# Should I do it?? Some questions



## rammerjammer (Dec 4, 2011)

I'm sure these probably get asked dozens of times on here but here they go.

Just a short background. I'm 23 and just received my bachelors in Hydrology/Water Resources. I have 3 good friends that are from there, 2 of which moved back. I wanted to ask these questions on here to get an unbiased opinion.

1) Would it be hard to get a job there? More specifically Cape Town. 

2) I have a pretty good handle on Afrikaans but am no means a master, can I get by without know it good? and would it be possible to get a job without knowing it or Xhosa or somethng like that.

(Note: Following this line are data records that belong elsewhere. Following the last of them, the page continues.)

/-- R38, R50, R55, R68, R321 to R324, R416, R497: a live row whose home is not its collection's placement starts to move when its
charge fits, and without refusal out of a pool being detached; a pass has its turn at the row's channel; a clean one in its turn at
the ledger arbiter makes the new home current at a stamp with a history entry, a changed one is copied again, at most 8 times; a
collection little read for a day goes to a storage pool and comes back when it is read. A moving shard is handed over with its
counter and forwards from then on; the new owner goes on from that counter and announces the move, which every node's map follows;
the old copy is released when no reader is left. Model's choices: logs 45, 46, 89, 101 and 121. -/
def Obligations.RowAndShardMoves : Prop :=
  (∀ (s : State) (shard slot : Nat) (d : Shard) (y : Slot) (c : Coll), s.shard? shard = some d → d.slot? slot = some y →
    s.coll? d.coll = some c → d.live y = true → y.bit = false → y.lost = false → y.migration = none → d.forwardTo = none →
    (∀ p q, y.home = .t2 → c.placement = some p → s.pool? p = some q → q.takes (rowBytes c.spec y.row) = true →
      s.misplaced < 4194304 → s.fits (s.chargedFn c) .t3 (rowBytes c.spec y.row) = true →
      ∃ x e z, exec (.rowMigrationPlan shard slot (some p)) s = .next x ∧ x.shard? shard = some e ∧
        e.slot? slot = some { y with migration := some z } ∧ z.to_ = .t3 p ∧ z.dirty = false ∧ z.oldHome = none ∧ e.counter = d.counter ∧
        (x.pool? p).map (·.used) = some (q.used + rowBytes c.spec y.row)) ∧
    (∀ p, y.home = .t3 p → c.placement ≠ some p → s.fits (s.chargedFn c) .t2 (rowBytes c.spec y.row) = true →
      ∃ x e z, exec (.rowMigrationPlan shard slot none) s = .next x ∧ x.shard? shard = some e ∧
        e.slot? slot = some { y with migration := some z } ∧ z.to_ = .t2 ∧ z.dirty = false ∧ z.oldHome = none ∧ e.counter = d.counter) ∧
    (∀ p q, y.home = .t3 p → s.pool? p = some q → q.st = .detaching → q.returnData = true →
      ∃ x e z, exec (.rowMigrationPlan shard slot none) s = .next x ∧ x.shard? shard = some e ∧
        e.slot? slot = some { y with migration := some z } ∧ z.to_ = .t2 ∧ z.dirty = false ∧ z.oldHome = none ∧ e.counter = d.counter)) ∧
  (∀ (s : State) (shard slot : Nat) (d : Shard) (y : Slot) (c : Coll) (m : Migration) (w : Work) (arbs : List Nat) (n : Nat),
    s.shard? shard = some d → d.slot? slot = some y → s.coll? d.coll = some c → d.pendingAcc slot = none → y.migration = some m →
    w = .upkeep 0x0F slot → arbs = (if m.to_ = .t2 then s.rowTargets 1 else [s.rowChannelOf slot]) →
    n = (if m.promoteFor = none then backgroundRequester else 0) →
    (m.oldHome = none → m.dirty = false → s.histCount < 16777216 → s.commitLimit = false → (∀ ch, ch < 32 → s.programsWait ch = false) →
      GrantTurn s n m.promoteFor.isNone arbs w → d.turn (.row slot) = true →
      ∃ x e z, exec (.rowMigrationCopyEnd shard slot) s = .next x ∧ x.shard? shard = some e ∧ e.counter = d.counter + 1 ∧
        e.slot? slot = some z ∧ z.home = m.to_ ∧ z.row = y.row ∧
        e.hist = d.hist ++ [⟨slot, d.counter + 1, 2, true, some (y.row, y.home), none⟩]) ∧
    (m.oldHome = none → m.dirty = false → s.histCount < 16777216 → s.commitLimit = false → (∀ ch, ch < 32 → s.programsWait ch = false) →
      GrantTurn s n m.promoteFor.isNone arbs w → d.turn (.row slot) = false →
      ∃ x, exec (.rowMigrationCopyEnd shard slot) s = .next x ∧
        x = { s with shards := x.shards, arbs := x.arbs } ∧ ShardsButWaiting s x ∧ LedgerWaits x [shard] (.row slot)) ∧
    (m.oldHome = none → (m.dirty = true ∨ s.histCount < 16777216 ∧ s.commitLimit = false ∧ ∀ ch, ch < 32 → s.programsWait ch = false) →
      ¬ GrantTurn s n m.promoteFor.isNone arbs w →
      ∃ x, exec (.rowMigrationCopyEnd shard slot) s = .next x ∧ BackgroundWaits s x arbs w) ∧
    (m.oldHome = none → m.dirty = true → m.passes < 7 → GrantTurn s n m.promoteFor.isNone arbs w →
      ∃ x e, exec (.rowMigrationCopyEnd shard slot) s = .next x ∧ x = { s with shards := x.shards, arbs := x.arbs } ∧ x.shard? shard = some e ∧
        e.slot? slot = some { y with migration := some { m with dirty := false, passes := m.passes + 1 } } ∧ e.counter = d.counter) ∧
    (m.oldHome = none → m.dirty = true → 7 ≤ m.passes → GrantTurn s n m.promoteFor.isNone arbs w →
      ∃ x e, exec (.rowMigrationCopyEnd shard slot) s = .next x ∧ x.shard? shard = some e ∧
        e.slot? slot = some { y with migration := none } ∧ x.tier.abandoned = s.tier.abandoned + 1) ∧
    (m.oldHome ≠ none → (∀ h ∈ d.hist, ¬ (h.slot = slot ∧ h.stamp = m.stamp)) →
      ∃ x e, exec (.rowMigrationRelease shard slot) s = .next x ∧ x.shard? shard = some e ∧
        e.slot? slot = some { y with migration := none } ∧ e.counter = d.counter)) ∧
  (∀ (s : State) (coll t day hour : Nat) (c : Coll) (rows : Nat × Nat), s.coll? coll = some c → rows = s.collRows c →
    day = (c.readTimes.filter fun x => decide ((s.at t).now ≤ x + 86400 * Config.ticksPerS)).length →
    hour = (c.readTimes.filter fun x => decide ((s.at t).now ≤ x + 3600 * Config.ticksPerS)).length →
    (∀ p, c.placement = none → s.pools.find? (fun p => p.kind == 0 && p.st == .attached && decide (p.cap ≤ 10 * (p.cap - p.used))) = some p →
      c.since + 86400 * Config.ticksPerS ≤ (s.at t).now → (s.fn (s.chargedFn c)).admits .t3 rows.2 = true → 1000 * day < rows.1 * 24 →
      ∃ x, exec (.placementChange coll t) s = .next x ∧ x = { s.at t with colls := x.colls } ∧
        x.coll? coll = some { c with placement := some p.id, since := (s.at t).now }) ∧
    (c.placement = none → ((s.at t).now < c.since + 86400 * Config.ticksPerS ∨ rows.1 * 24 ≤ 1000 * day ∨
        (s.fn (s.chargedFn c)).admits .t3 rows.2 = false ∨
        ∀ p ∈ s.pools, ¬ (p.kind = 0 ∧ p.st = .attached ∧ p.cap ≤ 10 * (p.cap - p.used))) →
      exec (.placementChange coll t) s = .next (s.at t)) ∧
    ∀ i leave, c.placement = some i →
      leave = (match s.pool? i with
        | none => true
        | some p => p.st == .lost || (p.st == .detaching && p.returnData) || decide (20 * (p.cap - p.used) < p.cap)) →
      ((leave = true ∨ rows.1 < 100 * hour) →
        ∃ x, exec (.placementChange coll t) s = .next x ∧ x = { s.at t with colls := x.colls } ∧
          x.coll? coll = some { c with placement := none, since := (s.at t).now }) ∧
      (leave = false → 100 * hour ≤ rows.1 → exec (.placementChange coll t) s = .next (s.at t))) ∧
  (∀ (s : State) (shard t : Nat) (d : Shard) (m : Move), s.shard? shard = some d → d.move = some m → d.forwardTo = none → m.step ≠ 0 →
    (∀ z ∈ d.waiting, ∀ k, z.2 ≠ .search k ∧ z.2 ≠ .barrier k ∧ z.2 ≠ .pass (.req k)) → (s.at t).reachable m.to_ = true →
    ∃ x e g, exec (.shardMoveCopyEnd shard ⟨none, t⟩) s = .next x ∧ x.shard? shard = some e ∧ e.forwardTo = some m.to_ ∧
      e.counter = d.counter ∧ e.holds = [] ∧ FrameTo x m.to_ (.moveState g) ∧ g.shard = shard ∧ g.coll = d.coll ∧
      g.counter = d.counter) ∧
  (∀ (s : State) (shard t : Nat) (g : ShardImage) (c : Coll), s.coll? g.coll = some c → g.shard = shard → shard ∈ c.shardIds →
    ((∃ d ∈ s.owned, d.id = shard) → exec (.shardMoveCopyEnd shard ⟨some g, t⟩) s = .next (s.at t)) ∧
    ((∀ d ∈ s.owned, d.id ≠ shard) → ((s.at t).takeShard c g).isSome = true →
      ∃ x e, exec (.shardMoveCopyEnd shard ⟨some g, t⟩) s = .next x ∧ x.shard? shard = some e ∧ e.counter = g.counter ∧
        e.forwardTo = none ∧ e.stage = g.stage ∧ e.slots.length = g.slots.length ∧ e.tombs.length = g.tombs.length ∧ e.readers = [] ∧
        x.coll? g.coll = some { c with spec := { c.spec with owners := c.spec.owners.set (shard - c.spec.firstShard) s.nodeId } } ∧
        ∀ n ∈ s.peerNodes, (s.at t).reachable n = true → FrameTo x n (.moveAnnounce g.coll shard s.nodeId))) ∧
  (∀ (s : State) (coll shard owner : Nat) (c : Coll), s.coll? coll = some c → shard ∈ c.shardIds →
    ∃ x e, exec (.shardMoveAnnounceReceive coll shard owner) s = .next x ∧ x = { s with colls := x.colls, tier := x.tier } ∧
      x.coll? coll = some { c with spec := { c.spec with owners := c.spec.owners.set (shard - c.spec.firstShard) owner } } ∧
      x.tier.journal = s.tier.journal ++ [e] ∧ e.kind = .nodeRecord) ∧
  ∀ (s : State) (shard n : Nat) (d : Shard) (c : Coll) (m : Move), s.shard? shard = some d → s.coll? d.coll = some c →
    d.forwardTo = some n → d.move = some m → d.readers = [] → (∀ h ∈ s.eng.shares, ∀ p ∈ h.shards, p.shard ≠ shard) →
    (∀ w ∈ s.eng.members, w.msg.shard ≠ shard) →
    ∃ x e, exec (.shardMoveRelease shard) s = .next x ∧ x.shard? shard = some e ∧ e.slots = [] ∧ e.forwardTo = some n ∧ e.move = none ∧
      x.lists = s.lists.filter (·.shard != shard)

3) Other than Cape Town where are the good places to live? My friends live in Bloem, Rustenburg and Centurion. I dont think Blem and Rustenburg are really where I'm looking to live. Is there like a South African version of Dallas??

4) What is the REAL truth about the crime?? My friends tell me its not as bad as people make it out to be, you just have to be very vigilant, but then you read the news (which cant always be trusted)
and its like its the end of the world.

5) Would I be able to live comfortably in a nice area? I have a fair amount of money saved up and would be able to add that on top of my expected salary. I just dont want to live in a not-so-hot area.

6) Would I be able to get a job in my field or will the affirmative action law prevent me from even getting a job??

Is this a good idea to move? I'm pretty spontanious but this would by far be the wildest thing, I just wan to do it while im young. 

I'm sure there will be more but ill leave those for now. Thanks ya'll!


----------



## Johanna (Apr 13, 2009)

You do not need to speak or know Afrikaans. 
I would suggest a google search on the job situation.
Crime is bad in many areas, not everywhere though.
On where to live: Do you like the mountains, the ocean, wild life or what type of area do you prefer? Night life important to you?


----------